(Stored data)
··········

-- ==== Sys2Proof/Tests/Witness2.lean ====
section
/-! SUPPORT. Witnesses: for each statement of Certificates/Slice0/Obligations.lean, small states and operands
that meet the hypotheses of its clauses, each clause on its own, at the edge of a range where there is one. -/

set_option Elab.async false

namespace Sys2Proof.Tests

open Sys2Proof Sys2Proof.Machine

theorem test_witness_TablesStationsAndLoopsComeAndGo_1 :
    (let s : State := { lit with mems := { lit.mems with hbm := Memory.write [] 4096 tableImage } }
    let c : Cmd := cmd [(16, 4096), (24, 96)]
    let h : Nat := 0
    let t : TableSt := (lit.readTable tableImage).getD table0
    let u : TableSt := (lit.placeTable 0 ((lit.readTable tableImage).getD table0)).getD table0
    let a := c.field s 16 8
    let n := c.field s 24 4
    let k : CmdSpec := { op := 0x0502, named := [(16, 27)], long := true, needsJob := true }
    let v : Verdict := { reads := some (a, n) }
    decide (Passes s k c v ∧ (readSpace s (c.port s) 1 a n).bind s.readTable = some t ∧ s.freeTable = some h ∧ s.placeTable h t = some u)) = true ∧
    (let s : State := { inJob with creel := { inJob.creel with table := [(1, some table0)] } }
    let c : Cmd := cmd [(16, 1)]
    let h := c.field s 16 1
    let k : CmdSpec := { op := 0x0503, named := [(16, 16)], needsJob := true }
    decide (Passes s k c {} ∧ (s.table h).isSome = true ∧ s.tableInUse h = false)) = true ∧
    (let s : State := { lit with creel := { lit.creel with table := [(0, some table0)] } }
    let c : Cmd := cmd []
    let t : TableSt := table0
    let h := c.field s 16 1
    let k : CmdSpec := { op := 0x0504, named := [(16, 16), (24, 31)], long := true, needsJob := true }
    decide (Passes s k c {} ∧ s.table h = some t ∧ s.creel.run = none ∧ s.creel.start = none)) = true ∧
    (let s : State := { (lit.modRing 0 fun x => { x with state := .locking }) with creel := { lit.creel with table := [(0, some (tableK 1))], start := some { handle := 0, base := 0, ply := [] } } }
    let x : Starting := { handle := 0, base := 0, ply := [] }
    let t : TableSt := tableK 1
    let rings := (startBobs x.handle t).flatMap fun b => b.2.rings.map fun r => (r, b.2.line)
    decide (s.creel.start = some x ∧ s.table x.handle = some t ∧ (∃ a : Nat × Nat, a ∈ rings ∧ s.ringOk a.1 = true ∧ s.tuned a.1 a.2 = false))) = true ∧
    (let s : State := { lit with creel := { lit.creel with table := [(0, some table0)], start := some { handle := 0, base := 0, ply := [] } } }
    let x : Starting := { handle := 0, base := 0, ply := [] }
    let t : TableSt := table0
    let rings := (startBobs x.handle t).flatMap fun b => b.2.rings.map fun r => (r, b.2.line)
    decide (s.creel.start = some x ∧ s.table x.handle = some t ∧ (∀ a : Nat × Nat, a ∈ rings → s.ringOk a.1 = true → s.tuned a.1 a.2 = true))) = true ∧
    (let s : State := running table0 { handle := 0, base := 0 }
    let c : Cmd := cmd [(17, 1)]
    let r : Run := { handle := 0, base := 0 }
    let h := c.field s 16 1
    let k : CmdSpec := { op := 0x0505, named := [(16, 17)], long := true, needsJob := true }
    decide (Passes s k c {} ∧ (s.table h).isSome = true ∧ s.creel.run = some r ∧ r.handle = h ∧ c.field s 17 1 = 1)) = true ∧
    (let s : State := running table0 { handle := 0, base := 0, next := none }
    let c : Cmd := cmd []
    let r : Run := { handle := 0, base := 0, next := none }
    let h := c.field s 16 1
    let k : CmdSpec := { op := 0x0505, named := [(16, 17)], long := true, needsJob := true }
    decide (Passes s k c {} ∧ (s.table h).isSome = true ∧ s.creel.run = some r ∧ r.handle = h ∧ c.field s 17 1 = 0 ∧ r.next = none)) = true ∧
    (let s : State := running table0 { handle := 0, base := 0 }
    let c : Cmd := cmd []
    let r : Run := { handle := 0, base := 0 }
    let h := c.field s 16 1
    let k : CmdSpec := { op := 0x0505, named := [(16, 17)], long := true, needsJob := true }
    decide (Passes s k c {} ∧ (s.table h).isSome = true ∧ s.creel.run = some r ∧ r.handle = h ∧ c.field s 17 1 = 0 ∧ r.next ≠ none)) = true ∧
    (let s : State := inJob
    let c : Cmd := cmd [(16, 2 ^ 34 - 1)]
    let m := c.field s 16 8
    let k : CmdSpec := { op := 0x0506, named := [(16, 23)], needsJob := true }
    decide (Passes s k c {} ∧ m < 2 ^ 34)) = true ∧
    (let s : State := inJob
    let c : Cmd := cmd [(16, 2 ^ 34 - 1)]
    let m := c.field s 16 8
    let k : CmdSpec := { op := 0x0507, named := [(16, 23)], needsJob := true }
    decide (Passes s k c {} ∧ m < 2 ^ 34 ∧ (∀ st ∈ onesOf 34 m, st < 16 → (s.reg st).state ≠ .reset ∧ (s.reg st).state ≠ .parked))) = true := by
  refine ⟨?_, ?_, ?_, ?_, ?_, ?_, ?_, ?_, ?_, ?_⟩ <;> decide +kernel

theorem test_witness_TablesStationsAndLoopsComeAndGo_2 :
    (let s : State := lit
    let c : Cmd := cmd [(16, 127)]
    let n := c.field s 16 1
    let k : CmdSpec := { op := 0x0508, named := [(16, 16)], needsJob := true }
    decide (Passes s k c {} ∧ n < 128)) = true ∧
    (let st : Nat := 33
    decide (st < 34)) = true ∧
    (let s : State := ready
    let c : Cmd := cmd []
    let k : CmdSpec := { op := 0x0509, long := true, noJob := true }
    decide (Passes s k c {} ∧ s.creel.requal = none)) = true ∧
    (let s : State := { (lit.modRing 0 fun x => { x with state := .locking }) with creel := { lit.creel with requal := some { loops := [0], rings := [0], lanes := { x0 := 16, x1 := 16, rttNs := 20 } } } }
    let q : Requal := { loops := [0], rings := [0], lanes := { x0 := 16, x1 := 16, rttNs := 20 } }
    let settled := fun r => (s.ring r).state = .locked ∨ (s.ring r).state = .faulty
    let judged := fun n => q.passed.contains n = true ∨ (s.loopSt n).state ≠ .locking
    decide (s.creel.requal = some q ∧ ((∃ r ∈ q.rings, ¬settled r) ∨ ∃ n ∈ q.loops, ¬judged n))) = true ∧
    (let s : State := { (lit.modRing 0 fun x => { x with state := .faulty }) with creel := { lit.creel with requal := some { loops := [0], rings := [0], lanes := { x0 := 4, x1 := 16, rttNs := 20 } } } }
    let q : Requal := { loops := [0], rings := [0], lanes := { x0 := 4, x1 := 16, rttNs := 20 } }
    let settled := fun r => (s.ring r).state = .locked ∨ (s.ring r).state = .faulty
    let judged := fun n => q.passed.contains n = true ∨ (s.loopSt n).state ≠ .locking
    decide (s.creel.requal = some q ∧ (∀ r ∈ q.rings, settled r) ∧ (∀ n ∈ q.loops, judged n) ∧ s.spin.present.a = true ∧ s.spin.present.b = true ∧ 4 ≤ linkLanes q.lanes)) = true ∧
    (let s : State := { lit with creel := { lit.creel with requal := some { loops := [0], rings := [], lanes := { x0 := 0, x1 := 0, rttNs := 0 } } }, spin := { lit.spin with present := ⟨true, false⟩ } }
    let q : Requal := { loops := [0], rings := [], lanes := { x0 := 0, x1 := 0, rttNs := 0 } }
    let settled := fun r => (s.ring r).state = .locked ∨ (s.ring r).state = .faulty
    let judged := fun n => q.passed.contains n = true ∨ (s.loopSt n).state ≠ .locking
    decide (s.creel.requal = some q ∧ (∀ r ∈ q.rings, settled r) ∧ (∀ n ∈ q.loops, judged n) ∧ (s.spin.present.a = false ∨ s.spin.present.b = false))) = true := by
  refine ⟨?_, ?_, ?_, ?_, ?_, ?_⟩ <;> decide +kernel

··········

- _What is being asked_
Your task is to quote the lines above, beginning with the first and ending with the one that holds "let v : Verdict".

- _Result of this exercise_
-- ==== Sys2Proof/Tests/Witness2.lean ====
section
/-! SUPPORT. Witnesses: for each statement of Certificates/Slice0/Obligations.lean, small states and operands
that meet the hypotheses of its clauses, each clause on its own, at the edge of a range where there is one. -/

set_option Elab.async false

namespace Sys2Proof.Tests

open Sys2Proof Sys2Proof.Machine

theorem test_witness_TablesStationsAndLoopsComeAndGo_1 :
    (let s : State := { lit with mems := { lit.mems with hbm := Memory.write [] 4096 tableImage } }
    let c : Cmd := cmd [(16, 4096), (24, 96)]
    let h : Nat := 0
    let t : TableSt := (lit.readTable tableImage).getD table0
    let u : TableSt := (lit.placeTable 0 ((lit.readTable tableImage).getD table0)).getD table0
    let a := c.field s 16 8
    let n := c.field s 24 4
    let k : CmdSpec := { op := 0x0502, named := [(16, 27)], long := true, needsJob := true }
    let v : Verdict := { reads := some (a, n) }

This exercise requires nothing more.